이 때, 상기 발음기호 음소 중 중성(中聲)의 발음기호 음소의 가중치가 상기 발음기호 음소 중 초성(初聲) 및 종성(終聲)의 가중치보다 높게 하는 것이 바람직하다.At this time, it is preferable that the weight of the neutral phonetic phoneme of the phonetic phoneme is higher than the weight of the initial and the finality of the phonetic phoneme.

또한, 상기 언어적 파라미터는, 음성 인식 모듈에 의한 상기 음성신호의 인식 결과에 포함되는 각 특수 단어에 대응되는 감정산출계수를 포함하는 것이 바람직하다.In addition, the linguistic parameter may include an emotion calculation coefficient corresponding to each special word included in a result of recognizing the voice signal by the voice recognition module.
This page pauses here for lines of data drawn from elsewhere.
/-- FAULT_ACTION DROP_CORE of a dispatch with one stopped core, which holds no tile (R562). -/
theorem exec_faultActionDropCore {c : Nat} {d : Dispatch} (h : Accepted s src p 0x0406) (hbit : bit (pktP p 1).toNat 0 = true)
    (hd : lookupK (pktP p 0).toNat s.dispatches = some d) (hstop : s.stoppedCores (pktP p 0).toNat = [c]) (hh : (s.core c).held = none) :
    exec (.faultActionDropCore src) s = .next ((((s.consume src p).updCore c Core.leave).updDispatch (pktP p 0).toNat (fun e =>
      { e with dropped := c :: e.dropped, ending := some (.faulted, 0) })).answer src p {}) := by
  have hreturn : (s.consume src p).returnTile c = s.consume src p := State.returnTile_none (by rw [State.core_consume]; exact hh)
  change execFaultActionDropCore src s = _
  unfold execFaultActionDropCore
  rw [State.command_accepted h _ hbit]
  simp only [State.faultActionStat, State.dispatch?, State.consume_dispatches, hd, State.stoppedCores_consume, hstop, List.isEmpty_cons,
    Bool.false_eq_true, if_false, List.foldl_cons, List.foldl_nil, State.dropCore, hreturn]
  rfl

end

/-- What CANCEL and FAULT_ACTION ABORT leave of a dispatch that goes on, from the ring that holds the command. -/
theorem cancel_held {s : State} {n m : Nat} {p : Packet} {d : Dispatch} (hd : lookupK m s.dispatches = some d) (hc : d.cancelling = false)
    (st : St) : let t := s.consume (.ring n) p
    ∃ d', let u := (t.hold (.ring n) p).beginCancel m st 0
      lookupK m u.dispatches = some d' ∧ d'.cancelling = true ∧ d'.ending = some (st, 0) ∧
        d'.committed = d.committed ∧ (∀ r k q, u.counter? r k = some q → q.dispatch = m →
          q.state = .cancelling ∧ q.unformed = [] ∧ q.returned = [] ∧ q.chunks = [] ∧ q.suspended = []) ∧
        (∀ c, c < s.cores.length → (u.core c).dispatch ≠ some m) ∧ (∀ g ∈ u.regions, ∀ x ∈ g.contexts, x.dispatch ≠ m) ∧
        (∀ c, (s.core c).dispatch ≠ some m → u.core c = s.core c) ∧ u.rings = (t.updRing n (fun g => { g with busy := some p })).rings ∧
        u = { t with rings := u.rings, dispatches := u.dispatches, regions := u.regions, cores := u.cores, jobs := u.jobs, dram := u.dram,
                     hostMem := u.hostMem, fresh := u.fresh } := by
  intro t
  have hd' : (t.hold (.ring n) p).dispatch? m = some d := (congrArg (lookupK m) (State.consume_dispatches s (.ring n) p)).trans hd
  have hcore : ∀ c, (t.hold (.ring n) p).core c = s.core c := fun c => State.core_consume s (.ring n) p c
  obtain ⟨⟨d', h1, h2, h3, h4⟩, hcounters, hcontexts, hgone, hkept⟩ := beginCancel_spec hd' hc st 0
  have hframe := (Keeps.beginCancel (t.hold (.ring n) p) m st 0).frame
  refine ⟨d', h1, h2, h3, h4, fun r k q hq hm => ?_, fun c _ => hgone c, hcontexts, fun c hne => ?_, by rw [hframe]; rfl, ?_⟩
  · obtain ⟨a1, a2, a3, a4, a5⟩ := hcounters r k q hq hm
    exact ⟨a1, a2, a3, a4, a5⟩
  · rw [hkept c (by rw [hcore]; exact hne), hcore]
  · rw [hframe]; rfl

/-- Settles O39: CANCEL and FAULT_ACTION ABORT by `cancel_held`, CANCEL_COMPLETE by `cancelComplete_spec`, the rest by the rows' equations. -/
theorem cancels : Obligations.Cancels := by
  refine ⟨⟨fun s n p row st h1 h2 hrow => ?begin, fun s m d hrun hd hc => ?complete⟩, fun s src p g h hbit => ?waiting,
    fun s src p d c h hbit hd hstop hh => exec_faultActionDropCore h hbit hd hstop hh⟩
  case begin =>
    obtain ⟨h, rfl, rfl⟩ | ⟨h, rfl, rfl⟩ := hrow
    · rw [exec_cancel h h1 h2]
      refine ⟨fun hnone => congrArg _ (if_pos hnone), fun _ _ hst => absurd hst (by decide), fun d hd hc _ => ?_⟩
      obtain ⟨d', hspec⟩ := cancel_held (n := n) (p := p) hd hc .cancelled
      exact ⟨_, d', congrArg _ (if_neg (by rw [hd]; nofun)), hspec⟩
    · rw [exec_faultActionAbort h h1]
      have hgoes : ∀ {d}, lookupK (pktP p 0).toNat s.dispatches = some d → lookupK (pktP p 0).toNat s.dispatches ≠ none := fun hd => by
        rw [hd]; nofun
      refine ⟨fun hnone => congrArg _ (if_pos hnone), fun d hd _ hstop => congrArg _ ((if_neg (hgoes hd)).trans (if_pos hstop)),
        fun d hd hc hstop => ?_⟩
      obtain ⟨d', hspec⟩ := cancel_held (n := n) (p := p) hd hc .faulted
      exact ⟨_, d', congrArg _ ((if_neg (hgoes hd)).trans (if_neg (hstop rfl))), hspec⟩
  case complete =>
    rw [exec_cancelComplete hrun hd hc]
    refine ⟨fun hq => by rw [hq]; rfl, fun hr ha hhome => ?_⟩
    rw [State.quiet_of_done hr ha]
    obtain ⟨hio, hfree⟩ := cancelComplete_spec hd hhome (d.ending.getD (.cancelled, 0)).1 (d.ending.getD (.cancelled, 0)).2
    simp only [Bool.not_true, Bool.false_eq_true, if_false]
    generalize List.foldl _ _ _ = u at hio hfree ⊢
    refine ⟨u, { u with dispatches := s.dispatches, regions := s.regions, jobs := s.jobs }, rfl, ?_, fun r g p hg hp hop h0 h1 => ?_,
      fun r k q hq => ?_, ?_, rfl⟩
    · rw [hio]; exact State.dispatch?_without_self s m _
    · exact Option.map_eq_some_iff.1 (hfree r g p hg hp hop h0 h1)
    · exact State.counter?_without_foreign s m _ ((State.counter?_congr (by rw [hio])).symm.trans hq)
    · unfold SameButIo; rw [hio]; rfl
  case waiting =>
    rw [exec_cancelWaitingPacket h hbit]
    refine ⟨fun hm => by simp only [if_pos hm], fun hm hg => ?_⟩
    simp only [if_neg (Nat.not_le.2 hm), hg, Option.bind_some]
    refine ⟨fun hw => by rw [hw], fun tg no v irq hw => ?_, fun q hw => ?_⟩
    all_goals rw [hw]; exact ⟨fun htag => congrArg _ (if_pos htag), fun htag => congrArg _ (if_neg htag)⟩

end Sys2Proof.Machine
end


section
/-! Frames and channels (R457, R469 to R472, R475, R476, R488 to R490, R615, R659): memories cleared and copied, the patrol and the errors that
it meets, and pages that move. -/
namespace Sys2Proof.Machine

/-! ## Memories cleared and copied -/

/-- A run of a memory replaced by cells of its own addresses. -/
theorem Mem.read_splice {m cs : Mem} {a n : Nat} (hcs : ∀ c ∈ cs, a ≤ c.1 ∧ c.1 < a + n) (x : Nat) :
    Mem.read (m.filter (fun c => c.1 < a) ++ cs ++ m.filter (fun c => a + n ≤ c.1)) x =
      if a ≤ x ∧ x < a + n then Mem.read cs x else m.read x := by
  have hlow := lookupK_filter_key (k := x) (fun k => decide (k < a)) m
  have hhigh := lookupK_filter_key (k := x) (fun k => decide (a + n ≤ k)) m
  simp only [Mem.read, lookupD, lookupK_append, hlow, hhigh, decide_eq_true_eq]
  by_cases h : a ≤ x ∧ x < a + n
  · rw [if_pos h, if_neg (by omega), if_neg (by omega)]
    cases lookupK x cs <;> rfl
  · rw [if_neg h, lookupK_none x cs fun c hc e => h (e ▸ hcs c hc)]
    by_cases hx : x < a
    · rw [if_pos hx, if_neg (by omega)]
      cases lookupK x m <;> rfl
    · rw [if_neg hx, if_pos (by omega)]

theorem Mem.read_clear (m : Mem) (a n x : Nat) : (m.clear a n).read x = if a ≤ x ∧ x < a + n then 0#8 else m.read x := by
  have h := Mem.read_splice (m := m) (cs := []) (a := a) (n := n) (fun _ hc => nomatch hc) x
  rwa [List.append_nil] at h

/-- Cells moved to other addresses. -/
theorem lookupK_shift {src dst i : Nat} {l : Mem} (hl : ∀ c ∈ l, src ≤ c.1) :
    lookupK (dst + i) (l.map (fun c => (c.1 - src + dst, c.2))) = lookupK (src + i) l := by
  induction l with
  | nil => rfl
  | cons c l ih =>
    have hc := hl c (List.mem_cons_self ..)
    have hiff : c.1 - src + dst = dst + i ↔ c.1 = src + i := by omega
    simp only [List.map_cons, lookupK, hiff, ih fun x hx => hl x (List.mem_cons_of_mem _ hx)]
또한, 상기 감정 상태 산출단계는, 실제 음높이 평균값과 표준 음높이 평균값과의 차를 상기 표준 음높이 평균값으로 나눈 값에 제1 가중치를 곱한 값과, 실제 음성에너지의 평균값과 표준 음성에너지의 평균값과의 차를 상기 표준 음성에너지의 평균값으로 나눈 값에 제2 가중치를 곱한 값과, 실제 음높이의 표준편차와 표준 음높이의 표준편차와의 차를 상기 표준 음높이 평균값의 표준편차로 나눈 값에 제3 가중치를 곱한 값과, 실제 음성에너지의 표준편차와 표준 음성에너지의 표준편차와의 차를 상기 표준 음성에너지의 표준편차로 나눈 값에 제4 가중치를 곱한 값과, 실제 음소 길이의 평균값과 기준 음소 길이의 평균값과의 차를 상기 기준 음소 길이의 평균값으로 나눈 값에 제5 가중치를 곱한 값과, 음성인식의 결과에 포함된 특수 단어에 대응되는 감정산출계수에 제6 가중치를 곱한 값을 합산함으로써 산출되는 최종 감정상태계수를, 소정의 임계치와 비교함으로써 상기 화자의 감정 상태를 산출하는 것이 바람직하다.The emotion state calculating step may include: a difference obtained by dividing a difference between an actual pitch average value and a standard pitch average value by the first weight multiplied by a value obtained by dividing the difference by the standard pitch average value, and a difference between an average value of actual voice energy and an average value of standard voice energy. Multiplied by the average value of the standard speech energy multiplied by the second weight, and the difference between the standard deviation of the actual pitch and the standard deviation of the standard pitch divided by the standard deviation of the mean standard pitch, multiplied by the third weight. A value obtained by dividing the difference between the standard deviation of the actual voice energy and the standard deviation of the standard voice energy by the standard deviation of the standard voice energy by the fourth weight, and the average value of the actual phoneme length and the average phoneme length. The difference between and is divided by the average value of the reference phoneme length multiplied by the fifth weight, and corresponding to the special words included in the result of speech recognition The final emotional state coefficient that is calculated by the sum of a value obtained by multiplying a sixth weight to the emotion calculation coefficient, it is preferable to calculate the emotional state of the speaker by comparing with a predetermined threshold value.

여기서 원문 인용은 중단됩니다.